-- ==== Sys2Proof/Machine/Images.lean ====
section
/-! DEFINITION. The operations on images: `CONVERT` (R144), `UNPACK` (R146), `UPLOAD_IMAGE` (R218), `UPLOAD_RAW` (R219). -/

namespace Sys2Proof.Machine

/-- The part the two uploads share (R218, R219): `SESSION <- Uploading`, send the bitmap, then Ready, or Idle on
failure. -/
def uploadBitmap (s : State) : Result :=
  match packedBytes s with
  | .error f => .fault f
  | .ok p =>
    (send p { s with session := .uploading }).andThen fun r s1 =>
      match r with
      | .done k => .next (finish .ok k { s1 with session := .ready })
      | .failed k => .next (raiseError .transmissionFailed k { s1 with session := .idle })

/-- `CONVERT` (R144): allowed in every session state, it sends nothing. -/
def execConvert (s : State) : Result :=
  (accept s).andThen fun _ s1 =>
    match validImage s1 with
    | none => .next (raiseError .invalidImage 0 s1)
    | some f =>
      match convertImage s1 f with
      | .ok s2 => .next (finish .ok 0 s2)
      | .error e => .fault e

/-- `UNPACK` (R146): allowed in every session state, it sends nothing. -/
def execUnpack (s : State) : Result :=
  (accept s).andThen fun _ s1 =>
    if validPayloadLen s1 then
      match unpackPayload s1 with
      | .ok s2 => .next (finish .ok 0 s2)
      | .error e => .fault e
    else .next (raiseError .invalidPayloadSize 0 s1)

/-- `UPLOAD_IMAGE` (R218): in Idle only; convert, then send the bitmap. -/
def execUploadImage (s : State) : Result :=
  (accept s).andThen fun _ s1 =>
    checked (fun x => x == .idle) s1 fun s2 =>
      match validImage s2 with
      | none => .next (raiseError .invalidImage 0 s2)
      | some f =>
        match convertImage s2 f with
        | .ok s3 => uploadBitmap s3
        | .error e => .fault e

/-- `UPLOAD_RAW` (R219): in Idle only; unpack, then send the bitmap. -/
def execUploadRaw (s : State) : Result :=
  (accept s).andThen fun _ s1 =>
    checked (fun x => x == .idle) s1 fun s2 =>
      if validPayloadLen s2 then
        match unpackPayload s2 with
        | .ok s3 => uploadBitmap s3
        | .error e => .fault e
      else .next (raiseError .invalidPayloadSize 0 s2)

end Sys2Proof.Machine
end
____
### EXERCISE GOAL
The line with "def execUploadRaw (s", the last line of the data above, and every line between them should be duplicated exactly, with nothing else.

### SOLUTION TO THIS PROBLEM
def execUploadRaw (s : State) : Result :=
  (accept s).andThen fun _ s1 =>
    checked (fun x => x == .idle) s1 fun s2 =>
      if validPayloadLen s2 then
        match unpackPayload s2 with
        | .ok s3 => uploadBitmap s3
        | .error e => .fault e
      else .next (raiseError .invalidPayloadSize 0 s2)

end Sys2Proof.Machine
end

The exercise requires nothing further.